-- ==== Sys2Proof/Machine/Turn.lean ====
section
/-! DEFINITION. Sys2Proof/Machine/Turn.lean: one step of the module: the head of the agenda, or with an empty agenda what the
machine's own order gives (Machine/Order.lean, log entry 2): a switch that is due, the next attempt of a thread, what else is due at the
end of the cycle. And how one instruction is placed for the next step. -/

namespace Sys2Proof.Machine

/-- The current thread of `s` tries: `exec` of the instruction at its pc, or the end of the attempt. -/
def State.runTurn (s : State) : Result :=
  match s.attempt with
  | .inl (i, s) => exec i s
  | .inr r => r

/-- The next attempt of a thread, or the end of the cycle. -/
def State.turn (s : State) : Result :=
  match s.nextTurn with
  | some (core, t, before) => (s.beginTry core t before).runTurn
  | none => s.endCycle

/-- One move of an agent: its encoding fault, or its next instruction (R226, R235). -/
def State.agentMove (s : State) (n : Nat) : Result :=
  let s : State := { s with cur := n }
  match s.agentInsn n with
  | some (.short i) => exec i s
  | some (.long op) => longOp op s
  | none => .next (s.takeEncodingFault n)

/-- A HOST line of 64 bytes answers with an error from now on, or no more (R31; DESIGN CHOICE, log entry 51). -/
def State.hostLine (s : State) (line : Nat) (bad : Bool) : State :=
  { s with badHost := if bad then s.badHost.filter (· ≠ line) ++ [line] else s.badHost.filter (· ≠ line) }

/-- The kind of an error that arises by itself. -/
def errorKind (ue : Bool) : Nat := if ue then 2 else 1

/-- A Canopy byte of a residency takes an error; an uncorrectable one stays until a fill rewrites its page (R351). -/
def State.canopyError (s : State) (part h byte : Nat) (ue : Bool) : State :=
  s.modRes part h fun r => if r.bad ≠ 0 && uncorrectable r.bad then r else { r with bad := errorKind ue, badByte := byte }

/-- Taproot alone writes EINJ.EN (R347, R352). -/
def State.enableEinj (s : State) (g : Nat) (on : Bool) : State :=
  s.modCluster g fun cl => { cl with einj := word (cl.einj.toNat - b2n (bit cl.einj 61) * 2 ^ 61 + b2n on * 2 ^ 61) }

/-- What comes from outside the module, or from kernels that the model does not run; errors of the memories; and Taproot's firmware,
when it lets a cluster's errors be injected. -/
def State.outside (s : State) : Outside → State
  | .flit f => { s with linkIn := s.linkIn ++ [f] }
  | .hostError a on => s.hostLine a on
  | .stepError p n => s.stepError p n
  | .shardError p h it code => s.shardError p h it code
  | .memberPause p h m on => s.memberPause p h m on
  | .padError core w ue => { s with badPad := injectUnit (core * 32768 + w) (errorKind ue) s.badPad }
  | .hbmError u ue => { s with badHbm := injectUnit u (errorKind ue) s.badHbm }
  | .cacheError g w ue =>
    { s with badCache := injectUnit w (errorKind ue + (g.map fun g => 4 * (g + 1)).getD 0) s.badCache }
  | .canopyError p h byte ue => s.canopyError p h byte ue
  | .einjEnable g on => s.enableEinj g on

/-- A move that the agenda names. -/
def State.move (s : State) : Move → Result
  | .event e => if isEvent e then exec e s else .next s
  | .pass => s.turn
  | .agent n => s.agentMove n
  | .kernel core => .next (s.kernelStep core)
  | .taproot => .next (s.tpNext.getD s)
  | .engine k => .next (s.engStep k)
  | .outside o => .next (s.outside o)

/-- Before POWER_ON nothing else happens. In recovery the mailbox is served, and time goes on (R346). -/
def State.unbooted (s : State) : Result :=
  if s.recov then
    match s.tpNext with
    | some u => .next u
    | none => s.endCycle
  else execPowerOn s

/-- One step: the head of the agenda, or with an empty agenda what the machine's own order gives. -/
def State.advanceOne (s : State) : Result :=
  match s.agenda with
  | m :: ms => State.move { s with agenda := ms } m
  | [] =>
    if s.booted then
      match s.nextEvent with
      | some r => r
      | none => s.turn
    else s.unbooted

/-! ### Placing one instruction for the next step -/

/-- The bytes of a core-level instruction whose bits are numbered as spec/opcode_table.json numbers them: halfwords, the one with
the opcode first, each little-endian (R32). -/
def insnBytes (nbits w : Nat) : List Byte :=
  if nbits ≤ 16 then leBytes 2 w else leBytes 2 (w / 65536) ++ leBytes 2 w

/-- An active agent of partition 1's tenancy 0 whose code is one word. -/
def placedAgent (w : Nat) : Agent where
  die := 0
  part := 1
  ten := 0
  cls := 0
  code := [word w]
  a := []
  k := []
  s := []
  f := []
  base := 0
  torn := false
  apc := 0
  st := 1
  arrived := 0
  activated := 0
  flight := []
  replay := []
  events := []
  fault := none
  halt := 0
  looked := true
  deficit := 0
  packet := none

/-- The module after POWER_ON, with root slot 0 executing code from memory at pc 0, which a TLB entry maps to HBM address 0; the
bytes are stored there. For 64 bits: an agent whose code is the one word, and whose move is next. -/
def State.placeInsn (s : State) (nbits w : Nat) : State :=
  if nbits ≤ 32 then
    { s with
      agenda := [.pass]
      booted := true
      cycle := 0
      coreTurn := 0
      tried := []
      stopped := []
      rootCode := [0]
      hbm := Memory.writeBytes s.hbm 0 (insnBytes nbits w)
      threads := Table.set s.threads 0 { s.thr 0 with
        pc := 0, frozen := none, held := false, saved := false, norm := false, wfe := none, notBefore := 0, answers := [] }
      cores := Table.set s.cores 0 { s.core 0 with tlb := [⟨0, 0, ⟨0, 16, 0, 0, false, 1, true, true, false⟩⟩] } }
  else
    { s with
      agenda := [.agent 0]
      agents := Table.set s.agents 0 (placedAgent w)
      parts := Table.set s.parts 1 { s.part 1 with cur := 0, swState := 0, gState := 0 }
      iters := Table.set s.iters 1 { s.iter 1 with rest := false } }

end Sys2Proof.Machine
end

════════════════

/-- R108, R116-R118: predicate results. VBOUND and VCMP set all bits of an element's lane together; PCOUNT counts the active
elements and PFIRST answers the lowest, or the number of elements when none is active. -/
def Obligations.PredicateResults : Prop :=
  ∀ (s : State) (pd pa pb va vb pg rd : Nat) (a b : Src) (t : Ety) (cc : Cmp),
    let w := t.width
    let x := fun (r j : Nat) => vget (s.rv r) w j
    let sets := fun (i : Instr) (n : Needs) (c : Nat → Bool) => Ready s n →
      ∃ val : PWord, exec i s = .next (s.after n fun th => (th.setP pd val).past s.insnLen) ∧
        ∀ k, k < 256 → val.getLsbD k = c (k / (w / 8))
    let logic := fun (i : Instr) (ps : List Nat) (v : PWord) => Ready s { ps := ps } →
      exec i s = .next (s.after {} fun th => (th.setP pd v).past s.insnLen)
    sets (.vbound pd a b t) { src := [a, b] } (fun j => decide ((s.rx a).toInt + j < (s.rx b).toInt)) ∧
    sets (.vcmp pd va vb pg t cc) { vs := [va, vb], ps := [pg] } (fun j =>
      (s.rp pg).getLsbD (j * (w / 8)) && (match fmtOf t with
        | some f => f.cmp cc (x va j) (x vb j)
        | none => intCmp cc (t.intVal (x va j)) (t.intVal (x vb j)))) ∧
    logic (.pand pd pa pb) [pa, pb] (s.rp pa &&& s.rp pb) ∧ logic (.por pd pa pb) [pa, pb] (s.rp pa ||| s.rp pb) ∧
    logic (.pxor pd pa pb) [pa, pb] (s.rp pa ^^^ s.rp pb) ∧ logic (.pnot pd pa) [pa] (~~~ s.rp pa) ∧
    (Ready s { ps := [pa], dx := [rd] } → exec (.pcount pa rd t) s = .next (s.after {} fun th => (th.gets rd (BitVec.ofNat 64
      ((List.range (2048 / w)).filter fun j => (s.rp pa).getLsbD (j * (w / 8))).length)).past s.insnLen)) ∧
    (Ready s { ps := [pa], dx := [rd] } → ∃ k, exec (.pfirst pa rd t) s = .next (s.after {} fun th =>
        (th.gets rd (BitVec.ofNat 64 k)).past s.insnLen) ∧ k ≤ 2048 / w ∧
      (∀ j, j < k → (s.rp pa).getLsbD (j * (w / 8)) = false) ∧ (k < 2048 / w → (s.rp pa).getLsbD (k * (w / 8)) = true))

════════════════

## [Requirement]
Return every line of the preceding records in which the word "gives" appears.

## [Output for this task]
machine's own order gives (Machine/Order.lean, log entry 2): a switch that is due, the next attempt of a thread, what else is due at the
/-- One step: the head of the agenda, or with an empty agenda what the machine's own order gives. -/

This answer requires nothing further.